## TASK PROMPT
Copy the lines exactly as they appear, starting with the first line of the records and ending with the line that contains "refine sequence (Q := P) (bringUp".

## SOURCE MATERIAL
########################################
theorem initOp : Keeps P R Machine.initOp := by
  intro s hs
  refine sequence (Q := P) (h.shut s hs) (fun _ h => h) fun _ s1 hs1 _ => ?_
  refine sequence (Q := P) (bringUp h.toBringUpMoves s1 hs1) (fun _ h => h) fun a2 s2 hs2 h2 => ?_
  refine sequence (Q := fun t => P t ∧ BroughtUp t)
    ((readCSD h.toBusMoves).and (readCSD broughtUp_moves) s2 ⟨hs2, bringUp_returns s1 a2 s2 h2⟩) (fun _ h => h.1)
    fun _ s3 hs3 _ => ?_
  refine sequence (Q := P) (refreshSectorCount h s3 hs3.1) (fun _ h => h) fun d s4 hs4 h4 => ?_
  refine sequence (Q := fun t => P t ∧ Openable t) ((command h.toBusMoves 16 512).and (command openable_moves 16 512) s4
    ⟨hs4, (refreshSectorCount_returns s3 d s4 hs3.2 h4).1⟩) (fun _ h => h.1) fun r s5 hs5 _ => ?_
  refine sequence (requireBlockLength (P := fun t => P t ∧ Openable t) (R := R) r s5 hs5) (fun _ h => h.1) fun _ s6 hs6 _ => ?_
  exact h.opened s6 hs6.1 hs6.2

end

variable {Q : State → Prop} (h : AllMoves P Q R)
include h

theorem errorExit (e : Err) (s : State) (hs : P s) : Q (s.errorExit e) := by
  have hc : e.status ≠ .ioFailure → e.cause = .none := by cases e <;> simp [Err.status, Err.cause]
  unfold State.errorExit
  split
  · exact h.ends s hs
  · exact h.complete _ _ (h.freeSession _ (h.shut s hs) rfl) (by simp)
  · split
    · exact h.complete _ _ (h.freeHostRange _ _ s hs) hc
    · exact h.complete _ _ hs hc
  · exact h.complete _ _ hs hc
  · exact h.complete _ _ hs hc
  · exact h.complete _ _ hs (by simp)
  · exact h.ends s hs

theorem subStep {toResult : α → Result} {m : M α} {s : State} (hm : Keeps P R m) (hs : P s) :
    Leaves P Q R (Machine.runSubStep toResult m s) := by
  have hk := hm s hs
  unfold Machine.runSubStep
  revert hk
  cases m s with
  | ok a t => exact fun hk => h.ends _ (h.result _ t hk)
  | error e t =>
    cases e with
    | raised e => exact fun hk => errorExit h e _ (h.result _ t hk)
    | fault f => exact fun hk => ⟨t, hk⟩

/-- A completion that names a cause only beside an I/O failure. -/
theorem serve {op : HostOp} {m : M Completion} {s : State} (hm : Keeps P R m)
    (hc : ∀ s c t, m s = .ok c t → c.status ≠ .ioFailure → c.cause = .none) (hs : P (s.accept op)) :
    Leaves P Q R (Machine.serve op m s) := by
  have hk := hm _ hs
  have hc := hc (s.accept op)
  unfold Machine.serve
  split
  · revert hk hc
    cases m (s.accept op) with
    | ok c t => exact fun hk hc => h.complete _ _ hk (hc c t rfl)
    | error e t =>
      cases e with
      | raised e => exact fun hk _ => errorExit h e _ hk
      | fault f => exact fun hk _ => ⟨t, hk⟩
  · trivial

end Keeps

/-! A request that returns has succeeded. -/

theorem initOp_returns (s : State) (c : Completion) (t : State) (h : initOp s = .ok c t) : c = succeed 0 0 := by
  obtain ⟨_, _, _, h⟩ := bind_eq_ok h
  obtain ⟨_, _, _, h⟩ := bind_eq_ok h
  obtain ⟨_, _, _, h⟩ := bind_eq_ok h
  obtain ⟨_, _, _, h⟩ := bind_eq_ok h
  obtain ⟨_, _, _, h⟩ := bind_eq_ok h
  obtain ⟨_, _, _, h⟩ := bind_eq_ok h
  obtain ⟨_, _, _, h⟩ := bind_eq_ok h
  cases h
  rfl

theorem capacityOp_returns (s : State) (c : Completion) (t : State) (h : capacityOp s = .ok c t) :
    ∃ v, c = succeed 0 v := by
  obtain ⟨_, _, _, h⟩ := bind_eq_ok h
  obtain ⟨d, _, _, h⟩ := bind_eq_ok h
  cases h
  exact ⟨_, rfl⟩

theorem settledFor_raise_returns {kind : MapKind} {e : Err} (s : State) (a : α) (t : State) :
    settledFor kind (raise e : M α) s ≠ .ok a t := by
  cases kind <;> exact nofun

theorem rangeOp_returns (kind : MapKind) (o n : U64) (buf : Nat) (s : State) (c : Completion) (t : State)
    (h : rangeOp kind o n buf s = .ok c t) : ∃ k, c = succeed k 0 := by
  obtain ⟨_, _, _, h⟩ := bind_eq_ok h
  obtain ⟨b, _, _, h⟩ := bind_eq_ok h
  split at h
  · obtain ⟨k, _, _, h⟩ := bind_eq_ok h
    cases h
    exact ⟨k, rfl⟩
  · exact absurd h (settledFor_raise_returns _ _ _)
########################################
## PROBLEM SOLUTION
theorem initOp : Keeps P R Machine.initOp := by
  intro s hs
  refine sequence (Q := P) (h.shut s hs) (fun _ h => h) fun _ s1 hs1 _ => ?_
  refine sequence (Q := P) (bringUp h.toBringUpMoves s1 hs1) (fun _ h => h) fun a2 s2 hs2 h2 => ?_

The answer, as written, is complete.